The larger company Mobile Eye plays on the same field as AI Motive, Zhao said, but Mobile Eye’s system is oriented toward computer vision, not AI.

The primary sensors for AI Motive are cameras — “vision first” — as is the case with Mobile Eye and Tesla. The other philosophical camp uses Lidar as the primary display. They focus on vision first because it emulates human reactions. However, “Lidar system can drive places that are not yet mapped,” Zhao said. So, although video cameras are AI Motive’s primary sensor, the company also use radar and Lidar. But, perhaps surprisingly given all the Lidar sensors on the show floor, Lidar is not available for commercial implementation yet. Putting the input from all of these sources together is called “sensor data fusion.” AI Motive’s approach fuses data early in the process.

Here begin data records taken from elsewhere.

/-- A block has ended once its last wave has ended and its array queue is empty (R184, R274); a node block then gives up the records of its
batch (R435). -/
def Chip.blockEnd (c : Chip) (k : Nat) : Chip :=
  match tfind c.blocks k with
  | none => c
  | some b =>
    if b.ended || b.waves.any (fun i => (tfind c.waves i).any (fun w => !w.ended)) || (c.core b.core).aq.any (fun a => a.blk = k) then c
    else
      let c1 := (c.setBlock k { b with ended := true }).endCohort
      match b.node with
      | none => c1
      | some n =>
        let cl := clusterOf b.core
        let u := c1.cluster cl
        c1.setCluster cl { u with bins := u.bins.map (fun x =>
          if x.grow = b.grow && x.num = n.bin then { x with held := x.held - n.count } else x) }

/-! ## Traps -/

/-- What a trap records: cause, operand concerned, einfo0 to einfo2 (R282, R284); `word`: the local bytes whose damage it tells of (R498). -/
structure TrapInfo where
  cause : Nat
  src : Nat := 0
  e0 : Word := 0
  e1 : Word := 0
  e2 : Word := 0
  word : Option (Target × Nat) := none
  deriving DecidableEq, Repr

/-- Whether the trap entry of a launch record can be entered (R281): not zero, a legal target, its line neither malformed nor
poisoned. A line that fails translation does not fail the check. -/
def Chip.trapEntryOk (c : Chip) (tick core asid : Nat) (pc : DWord) : Bool :=
  pc ≠ 0 && fld pc.toNat 3 3 = 0 && pcSlot pc < 5 &&
  match c.viewLine tick core asid pc with
  | .fault _ _ => true
  | .bad _ _ => false
  | .good l => nbit (lineWord l) (pcSlot pc)

/-- The trap registers, handler mode, and the path at the trap entry (R279, R284). `k` slots past the first of the word the operation
trapped; the resumption PC is the word's own, or for `trap` and `brk`, which have completed, the one that follows. -/
def Wave.enterTrap (w : Wave) (sl : Slot) (q : Path) (t : TrapInfo) (k : Nat) (epc entry : DWord) (fg : Bool) : Wave :=
  { w with
      cause := BitVec.ofNat 32 (2 ^ 15 + (pcSlot q.pc + k) % 8 * 2 ^ 12 + t.src % 16 * 2 ^ 8 + t.cause % 256)
      epc := epc, emask := q.mask, einfo0 := t.e0, einfo1 := t.e1, einfo2 := t.e2, hslot := sl, turn := none, stepping := if w.stepping = StepStage.armed then StepStage.issued else w.stepping
      clock := if fg then w.clock + (if t.cause = 0x30 || t.cause = 0x31 then 2 else 1) else w.clock }.setPath sl
    (some { q with pc := entry, fresh := false, wait := .none, held := [], ord := false, line := none, beside := false })

/-- The arrival of a wave at a `bar` of its block is withdrawn: the instruction is abandoned with no effect (R275). -/
def Block.unarrive (b : Block) (wid id : Nat) : Block :=
  let bar := tget Bar.zero b.bars id
  if !bar.arrived.contains wid then b
  else
    let rest := bar.arrived.filter (· ≠ wid)
    { b with bars := tset b.bars id (if rest.isEmpty then { bar with arrived := [], count := 0, fixed := false } else { bar with arrived := rest }) }

/-- What a path that waits has done is withdrawn where its instruction is abandoned (R275): the arrival of its wave at a `bar`. -/
def Chip.abandon (c : Chip) (wid blk : Nat) (q : Path) : Chip :=
  match q.wait with
  | .bar _ id _ _ _ => { c with blocks := tmod c.blocks blk (fun b => b.unarrive wid id) }
  | _ => c

/-- The place of the wave that a slot's waiting word reads in `Chip.srcs`. -/
def srcKey (wid : Nat) (sl : Slot) : Nat := 2 * wid + (if sl = .A then 0 else 1)

/-- The word of a slot is over: what it read is kept no longer. -/
def Chip.dropSrc (c : Chip) (wid : Nat) (sl : Slot) : Chip := { c with srcs := tdel c.srcs (srcKey wid sl) }

/-- TAKING A TRAP (R279 to R281): one shared operation. A trap in handler mode, or one whose trap entry cannot be entered, makes the
wave fault. `k` is 1 for the second operation of a pair; `epc` is the resumption PC. -/
def State.takeTrap (s : State) (p wid : Nat) (sl : Slot) (t : TrapInfo) (k : Nat) (epc : DWord) : State :=
  match tfind (s.chip p).waves wid with
  | none => s
  | some w =>
    match w.path? sl with
    | none => s
    | some q =>
      let c := s.chip p
      let entry := ((c.kernOf w).map LaunchRec.trapPc).getD 0
      if w.hmode || !c.trapEntryOk s.tick w.core (c.asidOf w.grow) entry then s.waveFault p wid t.cause
      else s.modChip p (fun c => ((c.abandon wid w.blk q).dropSrc wid sl).setWave wid
        (w.enterTrap sl q t k epc entry (c.fgear w.grow)))

/-- RETURN FROM A TRAP (R289): handler mode ends, the path stands at `pc`, and Arrive is performed at a check point. -/
def Wave.leaveTrap (cp : DWord → Bool) (w : Wave) (sl : Slot) (pc : DWord) (fg : Bool) : Wave :=
  match w.path? sl with
  | none => w
  | some q =>
    ({ w with cause := w.cause &&& 0xFFFF7FFF, clock := if fg then w.clock + 1 else w.clock }.setPath sl
      (some { q with pc := pc, line := none })).arriveIf cp sl

end Sys2Proof.Machine
end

The company’s neural networks have been trained to recognize over 100 categories of objects (such as dogs, pedestrians, vehicles), with more to come. Training occurs over millions of miles of “driving,” most of which are provided by simulated driving data.

Quanergy PrototypeConcept headlight cluster with integrated Quanergy Lidar sensor. Anticipated deployment: 2025. (Photo: Ken Werner)

Lidar-sensor-maker Quanergy will have sensor available for customers “perhaps by the end of this year.” When systems will be available to OEMs depends on how long it takes Quanergy’s customers to integrate their systems. Quanergy showed a concept of one of its Lidar sensors integrated into a headlamp cluster. Target introduction is 2025.

Velodyne, perhaps the largest maker of Lidar sensors, is ready to ramp up production of its Model VLP32 now. Ford plans to introduce a Lidar-based system in the 2020-21 time frame. In a large booth, Ford was showing its I.D. concept car, which is electrically powered, fully connected, and contains Velodyne Lidar sensors.

Ford dev vehicle with Lidar SensorFord developmental autonomous vehicle with Velodyne scanning Lidar sensor. (Photo: Ken Werner)

ZF was demonstrating its X2Safe cloud-based predictive AI system, which the company is developing along with vehicle OEMs and a cell-phone provider. The system tracks the positions vehicles and (through their cell phones) pedestrians and cyclists. Objects are identified as vehicles, pedestrians, etc. by their movement patterns. Conflicting vehicles and people communicate with the cloud, not with each other. Data is acted on in the cloud and appropriate commands or warnings are sent to the conflicting objects. Then, the system deletes the data. X2Safe has been real-world tested on Los Angeles streets.

ZF X2Safe DemoZF’s X2Safe system identifies imminent collisions without local sensors. (Photo: Ken Werner).